When a fish loses a tooth, a new one grows in. But human beings only get 2 sets of teeth in their lifetime. Now, scientists at the Georgia Institute of Technology and King’s College in London are looking to our finny friends to see how we can grow our teeth back, too.
The researchers are studying how the structures in embryonic Lake Malawi cichlids differentiate into teeth or taste buds so they can activate a similar tooth regeneration mechanism in people. The work also involved dental differentiation in mice, showing that the structures responsible for growing new teeth may remain active longer than previously thought.
“We have uncovered developmental plasticity between teeth and taste buds, and we are trying to understand the pathways that mediate the fate of cells toward either dental or sensory development,” said Todd Streelman, a professor at the Georgia Tech school of biology.
Streelman worked with Ryan Bloomquist, a DMD/PhD student at Georgia Tech and Georgia Regents University, to study how teeth and taste buds grow from the same epithelial tissues in embryonic fish. Since fish have no tongues, their taste buds are mixed in with their teeth, sometimes in adjacent rows.
One species of the Lake Malawi cichlids eats plankton and needs few teeth because it locates its food visually and swallows it whole. Another species lives on algae, which must be scraped or snipped from rocky lake formations, requiring many more teeth and taste buds.
The researchers crossed the species and saw substantial variation in the numbers of teeth and taste buds in the second generation of hybrids.

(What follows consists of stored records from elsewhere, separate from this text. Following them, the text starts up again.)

/-- R281, R285, R288, R289, R307, R308. The atomics, checked and with no earlier operation outstanding: the word at its home
slice is replaced as one step by the stated function of it and of gc (by XCAS only where it equals gc), and gd is to get
the old word; every other tryte reads at its home slice as before where the copies of it agree (R273). In deterministic mode
the team then holds the trytes written; one that another team of the bolt holds is a
race, whose address is the lowest such one: such a tryte is not written, the others are written and held. That this address is the virtual one, and that a .sc atomic waits where
the sequencer is not in service, are the model's choices (logs 32 and 35). -/
def Obligations.AtomicResults : Prop :=
  (∀ (s : State) (team : TeamId) (cells : List (Nat × Nat × Int)),
    (s.raceOf team cells = none ↔ ∀ x ∈ cells, s.heldElsewhere team x.1 x.2.1 = false) ∧
    ∀ a, s.raceOf team cells = some a → (∃ x ∈ cells, s.heldElsewhere team x.1 x.2.1 = true ∧ x.2.2 = a) ∧
      ∀ x ∈ cells, s.heldElsewhere team x.1 x.2.1 = true → a ≤ x.2.2) ∧
  ∀ (gd : Guard) (o : Order) (rs : Trit) (d b c e : Nat) (s : State) (t : Thread) (g : Seg), t.ops = [] →
    s.check (s.agentOf t) .atomic (t.readA b) 3 (some ⟨3, 1⟩) false true = .ok [g] → 0 ≤ g.pa →
    g.pa.toNat % 81 + 3 ≤ 81 → g.n = 3 → s.MemorySound →
    let home := s.homeOf (leafDom g.leaf) g.pa.toNat
    let old := s.memWordAt home g.pa.toNat
    s.poisonAt home (g.pa.toNat / 81) = 0 →
    let races (i : Instr) (v : Int) := ∀ a, t.status.det = true → s.raceOf t.team (s.cellsAt [g]) = some a →
      t.status.intrap = false → t.trapvec ≠ 0 → ∃ (s' : State) (t' : Thread), exec i s = .next (s'.becomes t t') ∧
        Thread.Trapped ⟨17, 1, a⟩ t t' ∧ s.RaceLeft s' t (s.cellsAt [g]) ∧ s'.threads = s.threads ∧ s'.teams = s.teams ∧
        ∀ k < 3, s.heldElsewhere t.team home (g.pa.toNat + k) = false →
          s'.peek home (g.pa.toNat + k) = trits v (9 * k + 8) (9 * k)
    let xsum := ofTrits ((List.range 27).map fun i => wrap 1 (trits old i i + trits (t.readG c) i i))
    let done (i : Instr) (v : Int) := ∃ s' : State, exec i s = .next (s'.becomes t
        (t.begin { LongOp.plain (t.raisedFlag rs) with gs := [(d, old)], dests := [gUse d], load := true }).advance) ∧
      (o = .sc → s.sequencerReady = false → s'.stalled = true) ∧
      s'.memWordAt home g.pa.toNat = wrap 27 v ∧ s'.tickets = s.tickets + (if o = .sc then 1 else 0) ∧
      (o = .acq ∨ o = .sc → ∀ e ∈ s'.l1, e.core = t.core → ∀ k, e.valid.getD k false = true →
        e.owned.getD (k / 3) false = true) ∧ s'.threads = s.threads ∧ s'.teams = s.teams ∧
      ∀ home' pa, s.Agrees home' pa → pa < g.pa.toNat ∨ g.pa.toNat + 3 ≤ pa → s'.peek home' pa = s.peek home' pa
    (s.Alone gd [gUse d, aUse b, gUse c] t →
      races (.xadd gd o rs d b c) (old + t.readG c) ∧ races (.xmin gd o rs d b c) (min old (t.readG c)) ∧
      races (.xmax gd o rs d b c) (max old (t.readG c)) ∧ races (.xswp gd o rs d b c) (t.readG c) ∧
      races (.xsum gd o rs d b c) xsum) ∧
    (s.Alone gd [gUse d, aUse b, gUse c, gUse e] t → old = t.readG c → races (.xcas gd o rs d b c e) (t.readG e)) ∧
    (s.Alone gd [gUse d, aUse b, gUse c] t → s.MayClaim t (s.cellsAt [g]) →
      let done (i : Instr) (v : Int) := done i v ∧ (t.status.det = true →
        ∀ s', exec i s = .next s' → ∀ x ∈ s.cellsAt [g], (x.1, x.2.1, t.team) ∈ s'.heldTrytes)
      done (.xadd gd o rs d b c) (old + t.readG c) ∧ done (.xmin gd o rs d b c) (min old (t.readG c)) ∧
      done (.xmax gd o rs d b c) (max old (t.readG c)) ∧ done (.xswp gd o rs d b c) (t.readG c) ∧
      done (.xsum gd o rs d b c) xsum) ∧
    (s.Alone gd [gUse d, aUse b, gUse c, gUse e] t → fits 27 old = true →
      (old = t.readG c → s.MayClaim t (s.cellsAt [g])) →
      done (.xcas gd o rs d b c e) (if old = t.readG c then t.readG e else old))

By studying the genetic differences in some 300 of these hybrids, the researchers discovered the genetic components of the variation.
“We were able to map the regions of the genome that control a positive correlation between the densities of each of these structures,” said Streelman. “And through a collaboration with colleagues at King’s College in London, we were able to demonstrate that a few poorly studied genes were also involved in the development of teeth and taste buds in mice.”
By bathing embryonic fish in chemicals that influence the pathways involved in tooth and taste bud formation, the researchers manipulated the development of the 2 structures. In one case, they boosted the growth of taste buds at the expense of teeth. These changes were initiated just 5 or 6 days after the eggs were fertilized, when the fish had eyes and a brain but were still developing jaws.
“There appear to be developmental switches that will shift the fate of the common epithelial cells to either dental or sensory structures,” said Streelman.
Teeth and taste buds originate in the same kind of epithelial tissue in the developing jaws of embryonic fish, differentiating later, either forming teeth with hard enamel or soft taste buds. With the right signals, human epithelial tissue also might be able to regenerate new teeth.
“It was not previously thought that development would be so plastic for structures that are so different in adult fish,” said Streelman. “Ultimately, this suggests that the epithelium in a human’s mouth might be more plastic than we had previously thought.”
But growing new teeth isn’t enough, Streelman said. Researchers also must understand how nerves and blood vessels grow into teeth to make them viable. Streelman next will work with research technician Teresa Fowler to determine how far into adulthood the plasticity between teeth and taste buds extends, as well as what can trigger the change.
The study, “Co-Evolutionary Patterning of Teeth and Taste Buds,” was published by the Proceedings of the National Academy of Sciences and supported by the National Institute of Dental and Craniofacial Research. Researchers also included professor Paul Sharpe and Tian Yu of King’s College and Nicholas Parnell and Kristine Phillips of Georgia Tech.